A Bosnian appeals court said Friday it sentenced an ethnic Serb to prison for denying the 1995 genocide in Srebrenica, marking the first such ruling in the country.

The appeals chamber of the Court of Bosnia and Herzegovina found Vojin Pavlovic guilty of "inciting national, racial, and religious hatred and intolerance," the court said in a statement.

Pavlovic, 49, who leads the nationalist, pro-Russian group Eastern Alternative, was initially sentenced in May to two years and six months in prison.

Following appeals by both Pavlovic and prosecutors, the appeals chamber increased his sentence to three years and six months. The ruling is final and cannot be appealed.

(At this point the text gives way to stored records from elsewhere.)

-- ==== Sys2Proof/Laws/Memory.lean ====
section
/-! SUPPORT. The memory array: what a read gives after a write, and that the canonical form is kept. -/

namespace Sys2Proof.Machine

@[simp] theorem Memory.read_nil (n : Nat) : Memory.read [] n = 0#8 := rfl

/-- An address below every listed one is not listed. -/
theorem Memory.read_eq_zero {m : Memory} {n : Nat} (h : ∀ c ∈ m, n < c.1) : Memory.read m n = 0#8 := by
  induction m with
  | nil => rfl
  | cons c m ih =>
    have h1 := h c (by simp)
    have h2 : ∀ d ∈ m, n < d.1 := fun d hd => h d (by simp [hd])
    simp [Memory.read, Nat.ne_of_gt h1, ih h2]

/-- Another address reads as before, in any list. -/
theorem Memory.read_write_ne (m : Memory) {n k : Nat} (v : Byte) (h : n ≠ k) :
    Memory.read (Memory.write m k v) n = Memory.read m n := by
  induction m with
  | nil =>
    by_cases hv : v = 0#8 <;> simp [Memory.write, Memory.read, hv, h.symm]
  | cons c m ih =>
    obtain ⟨j, x⟩ := c
    simp only [Memory.write]
    by_cases h1 : k < j
    · by_cases hv : v = 0#8 <;> simp [h1, hv, Memory.read, h.symm]
    · by_cases h2 : k = j
      · subst h2
        by_cases hv : v = 0#8 <;> simp [hv, Memory.read, h.symm]
      · simp [h1, h2, Memory.read, ih]

/-- The written address reads the written byte. -/
theorem Memory.read_write_self {m : Memory} (n : Nat) (v : Byte) (h : m.wf) :
    Memory.read (Memory.write m n v) n = v := by
  induction m with
  | nil => by_cases hv : v = 0#8 <;> simp [Memory.write, Memory.read, hv]
  | cons c m ih =>
    obtain ⟨j, x⟩ := c
    obtain ⟨hp, hm⟩ := h
    rw [List.pairwise_cons] at hp
    have hw : Memory.wf m := ⟨hp.2, fun d hd => hm d (by simp [hd])⟩
    simp only [Memory.write]
    by_cases h1 : n < j
    · by_cases hv : v = 0#8
      · have hz : Memory.read m n = 0#8 :=
          Memory.read_eq_zero (fun d hd => Nat.lt_trans h1 (hp.1 d hd))
        simp [h1, hv, Memory.read, Nat.ne_of_gt h1, hz]
      · simp [h1, hv, Memory.read]
    · by_cases h2 : n = j
      · subst h2
        by_cases hv : v = 0#8
        · simp [hv, Memory.read_eq_zero (fun d hd => hp.1 d hd)]
        · simp [hv, Memory.read]
      · have h3 : j ≠ n := fun e => h2 e.symm
        simp [h1, h2, h3, Memory.read, ih hw]

/-- What a write leaves in the list: the new cell, or an old one at another address. -/
theorem Memory.mem_write {m : Memory} {n : Nat} {v : Byte} {c : Host.Cell} (h : c ∈ Memory.write m n v) :
    (c = (n, v) ∧ v ≠ 0#8) ∨ c ∈ m := by
  induction m with
  | nil => by_cases hv : v = 0#8 <;> simp_all [Memory.write]
  | cons d m ih =>
    obtain ⟨j, x⟩ := d
    simp only [Memory.write] at h
    split_ifs at h with h1 hv h2 hv
    · exact Or.inr h
    · rcases List.mem_cons.1 h with rfl | h
      · exact Or.inl ⟨rfl, hv⟩
      · exact Or.inr h
    · exact Or.inr (List.mem_cons_of_mem _ h)
    · rcases List.mem_cons.1 h with rfl | h
      · exact Or.inl ⟨rfl, hv⟩
      · exact Or.inr (List.mem_cons_of_mem _ h)
    · rcases List.mem_cons.1 h with rfl | h
      · exact Or.inr (by simp)
      · rcases ih h with h | h
        · exact Or.inl h
        · exact Or.inr (List.mem_cons_of_mem _ h)

/-- A write keeps the canonical form. -/
theorem Memory.write_wf {m : Memory} {n : Nat} (v : Byte) (hn : n < 65536) (h : m.wf) : (Memory.write m n v).wf := by
  obtain ⟨hp, hm⟩ := h
  refine ⟨?_, fun c hc => ?_⟩
  · clear hm
    induction m with
    | nil => by_cases hv : v = 0#8 <;> simp [Memory.write, hv]
    | cons d m ih =>
      obtain ⟨j, x⟩ := d
      have hp' := List.pairwise_cons.1 hp
      simp only [Memory.write]
      split_ifs with h1 hv h2 hv
      · exact hp
      · refine List.pairwise_cons.2 ⟨fun e he => ?_, hp⟩
        rcases List.mem_cons.1 he with rfl | he
        · exact h1
        · exact Nat.lt_trans h1 (hp'.1 e he)
      · exact hp'.2
      · subst h2
        exact List.pairwise_cons.2 ⟨hp'.1, hp'.2⟩
      · refine List.pairwise_cons.2 ⟨fun e he => ?_, ih hp'.2⟩
        rcases Memory.mem_write he with ⟨rfl, _⟩ | he
        · show j < n
          omega
        · exact hp'.1 e he
  · rcases Memory.mem_write hc with ⟨rfl, hv⟩ | hc
    · exact ⟨hn, hv⟩
    · exact hm c hc

/-- A byte stored at a 16-bit address keeps the canonical form. -/
theorem State.store_wf {s : State} (addr : Word) (v : Byte) (h : Memory.wf s.mem) : Memory.wf (s.store addr v).mem :=
  Memory.write_wf v addr.isLt h

/-- Reading a byte after storing one. -/
theorem State.store_byteAt {s : State} (addr b : Word) (v : Byte) (h : Memory.wf s.mem) :
    (s.store addr v).byteAt b = if b = addr then v else s.byteAt b := by
  by_cases hb : b = addr
  · subst hb
    simp [State.byteAt, Memory.read_write_self _ _ h]
  · have : b.toNat ≠ addr.toNat := fun e => hb (BitVec.eq_of_toNat_eq e)
    simp [State.byteAt, hb, Memory.read_write_ne _ _ this]

/-- Reading another byte needs no canonical form. -/
theorem State.store_byteAt_ne (s : State) {addr b : Word} (v : Byte) (h : b ≠ addr) :
    (s.store addr v).byteAt b = s.byteAt b := by
  have : b.toNat ≠ addr.toNat := fun e => h (BitVec.eq_of_toNat_eq e)
  simp [State.byteAt, Memory.read_write_ne _ _ this]

end Sys2Proof.Machine
end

Nearly 8,000 Muslim men and boys were killed in Srebrenica by Bosnian Serb forces in July 1995 during the closing stages of Bosnia's 1992–1995 interethnic war.

The atrocity has been ruled a genocide by both the International Criminal Tribunal for the former Yugoslavia and the International Court of Justice.

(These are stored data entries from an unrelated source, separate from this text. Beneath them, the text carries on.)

/-- D-C11: `BVS +2 (V = 0, not taken)`. -/
theorem test_vector_C11 :
    gives (before 0x00 0x00 0x00 0x00 0x0000 0x20
    [(0x0000, [0x70, 0x02])]) 0x00 0x00 0x00 0x00 0x0002 0x20
    [] 2 = true := by
  decide

/-- D-C12: `BVS +2 (V = 1)`. -/
theorem test_vector_C12 :
    gives (before 0x00 0x00 0x00 0x00 0x0000 0x60
    [(0x0000, [0x70, 0x02])]) 0x00 0x00 0x00 0x00 0x0004 0x60
    [] 3 = true := by
  decide

/-- D-C15: `JMP $1234`. -/
theorem test_vector_C15 :
    gives (before 0x00 0x00 0x00 0x00 0x0200 0x20
    [(0x0200, [0x4C, 0x34, 0x12])]) 0x00 0x00 0x00 0x00 0x1234 0x20
    [] 3 = true := by
  decide

/-- D-C16: `JMP $0200 (to itself)`. -/
theorem test_vector_C16 :
    gives (before 0x00 0x00 0x00 0x00 0x0200 0x20
    [(0x0200, [0x4C, 0x00, 0x02])]) 0x00 0x00 0x00 0x00 0x0200 0x20
    [] 3 = true := by
  decide

/-- D-C17: `JSR $0010 from reset`. -/
theorem test_vector_C17 :
    gives (before 0x00 0x00 0x00 0x00 0x0000 0x20
    [(0x0000, [0x20, 0x10, 0x00])]) 0x00 0x00 0x00 0xFE 0x0010 0x20
    [(0x0100, 0x00), (0x01FF, 0x02)] 6 = true := by
  decide

/-- D-C18: `JSR $0300 (SP = 0xFF)`. -/
theorem test_vector_C18 :
    gives (before 0x00 0x00 0x00 0xFF 0x12FE 0x20
    [(0x12FE, [0x20, 0x00, 0x03])]) 0x00 0x00 0x00 0xFD 0x0300 0x20
    [(0x01FF, 0x13), (0x01FE, 0x00)] 6 = true := by
  decide

/-- D-C19: `RTS (after D-C17)`. -/
theorem test_vector_C19 :
    gives (before 0x00 0x00 0x00 0xFE 0x0010 0x20
    [(0x0010, [0x60]), (0x01FF, [0x02]), (0x0100, [0x00])]) 0x00 0x00 0x00 0x00 0x0003 0x20
    [] 6 = true := by
  decide

/-- D-C20: `RTS (pulled 0xFFFF)`. -/
theorem test_vector_C20 :
    gives (before 0x00 0x00 0x00 0xFD 0x0300 0x20
    [(0x0300, [0x60]), (0x01FE, [0xFF, 0xFF])]) 0x00 0x00 0x00 0xFF 0x0000 0x20
    [] 6 = true := by
  decide

/-- D-K1: `PHA from reset (A = 0x42)`. -/
theorem test_vector_K1 :
    gives (before 0x42 0x00 0x00 0x00 0x0200 0x20
    [(0x0200, [0x48])]) 0x42 0x00 0x00 0xFF 0x0201 0x20
    [(0x0100, 0x42)] 3 = true := by
  decide

/-- D-K2: `PHP from reset`. -/
theorem test_vector_K2 :
    gives (before 0x00 0x00 0x00 0x00 0x0200 0x20
    [(0x0200, [0x08])]) 0x00 0x00 0x00 0xFF 0x0201 0x20
    [(0x0100, 0x30)] 3 = true := by
  decide

/-- D-K3: `PHP (P = 0xA1, SP = 0xFF)`. -/
theorem test_vector_K3 :
    gives (before 0x00 0x00 0x00 0xFF 0x0200 0xA1
    [(0x0200, [0x08])]) 0x00 0x00 0x00 0xFE 0x0201 0xA1
    [(0x01FF, 0xB1)] 3 = true := by
  decide

/-- D-K4: `PLA (SP = 0xFF wraps; pulls 0x00)`. -/
theorem test_vector_K4 :
    gives (before 0x55 0x00 0x00 0xFF 0x0200 0x20
    [(0x0200, [0x68])]) 0x00 0x00 0x00 0x00 0x0201 0x22
    [] 4 = true := by
  decide

/-- D-K5: `PLA (pulls 0x80)`. -/
theorem test_vector_K5 :
    gives (before 0x00 0x00 0x00 0xFC 0x0200 0x20
    [(0x0200, [0x68]), (0x01FD, [0x80])]) 0x80 0x00 0x00 0xFD 0x0201 0xA0
    [] 4 = true := by
  decide

/-- D-K6: `PLP (pulls 0xFF)`. -/
theorem test_vector_K6 :
    gives (before 0x00 0x00 0x00 0xFF 0x0200 0x20
    [(0x0200, [0x28]), (0x0100, [0xFF])]) 0x00 0x00 0x00 0x00 0x0201 0xEF
    [] 4 = true := by
  decide

/-- D-K7: `PLP (pulls 0x00, P was 0xEF)`. -/
theorem test_vector_K7 :
    gives (before 0x00 0x00 0x00 0xFC 0x0200 0xEF
    [(0x0200, [0x28]), (0x01FD, [0x00])]) 0x00 0x00 0x00 0xFD 0x0201 0x20
    [] 4 = true := by
  decide

/-- D-K8: `CLC`. -/
theorem test_vector_K8 :
    gives (before 0x00 0x00 0x00 0x00 0x0200 0x21
    [(0x0200, [0x18])]) 0x00 0x00 0x00 0x00 0x0201 0x20
    [] 2 = true := by
  decide

/-- D-K9: `SEC`. -/
theorem test_vector_K9 :
    gives (before 0x00 0x00 0x00 0x00 0x0200 0x20
    [(0x0200, [0x38])]) 0x00 0x00 0x00 0x00 0x0201 0x21
    [] 2 = true := by
  decide

/-- D-K10: `CLI`. -/
theorem test_vector_K10 :
    gives (before 0x00 0x00 0x00 0x00 0x0200 0x24
    [(0x0200, [0x58])]) 0x00 0x00 0x00 0x00 0x0201 0x20
    [] 2 = true := by
  decide

/-- D-K11: `SEI`. -/
theorem test_vector_K11 :
    gives (before 0x00 0x00 0x00 0x00 0x0200 0x20
    [(0x0200, [0x78])]) 0x00 0x00 0x00 0x00 0x0201 0x24
    [] 2 = true := by
  decide

/-- D-K12: `CLD`. -/
theorem test_vector_K12 :
    gives (before 0x00 0x00 0x00 0x00 0x0200 0x28
    [(0x0200, [0xD8])]) 0x00 0x00 0x00 0x00 0x0201 0x20
    [] 2 = true := by
  decide

/-- D-K13: `SED`. -/
theorem test_vector_K13 :
    gives (before 0x00 0x00 0x00 0x00 0x0200 0x20
    [(0x0200, [0xF8])]) 0x00 0x00 0x00 0x00 0x0201 0x28
    [] 2 = true := by
  decide

/-- D-K14: `CLV`. -/
theorem test_vector_K14 :
    gives (before 0x00 0x00 0x00 0x00 0x0200 0x60
    [(0x0200, [0xB8])]) 0x00 0x00 0x00 0x00 0x0201 0x20
    [] 2 = true := by
  decide

/-- D-K15: `NOP (all flags set stay set)`. -/
theorem test_vector_K15 :
    gives (before 0x01 0x02 0x03 0x04 0x0200 0xEF
    [(0x0200, [0xEA])]) 0x01 0x02 0x03 0x04 0x0201 0xEF
    [] 2 = true := by
  decide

Serbian and Bosnian Serb leaders, however, continue to deny that the Srebrenica massacre constituted genocide.

A view of the high places from which snipers fired on people living in Sarajevo, Bosnia and Herzegovina on November 17, 2025. (AA Photo)
A view of the high places from which snipers fired on people living in Sarajevo, Bosnia and Herzegovina on November 17, 2025. (AA Photo)

'Attempting to justify genocide'

In March 2023, Pavlovic displayed a banner in Bratunac, a town near Srebrenica, featuring the image of Bosnian Serb wartime military commander and convicted war criminal Ratko Mladic. The caption read: "Happy birthday, may you live long and in good health."

A United Nations tribunal sentenced Mladic in 2017 to life imprisonment for genocide and war crimes, including his role in the siege of Sarajevo and the Srebrenica genocide.

Pavlovic was also found guilty of "approving and attempting to justify the genocide in Srebrenica" by organizing a public gathering in Bratunac on July 11, 2023, the anniversary of the genocide.

For the event, he placed posters around town with the message: "July 11, Day of Liberation of Srebrenica. Thank you, Army of the Republika Srpska."

Bosnia has been divided into two entities since the war: the Serb-led Republika Srpska and a Muslim-Croat federation.

The criminal offense of genocide denial was introduced in 2021 by the top international envoy to Bosnia, Austria’s Valentin Inzko.

He amended the country’s penal code to criminalize the denial of genocide and other war crimes, as well as the glorification of war criminals, with penalties of up to five years in prison.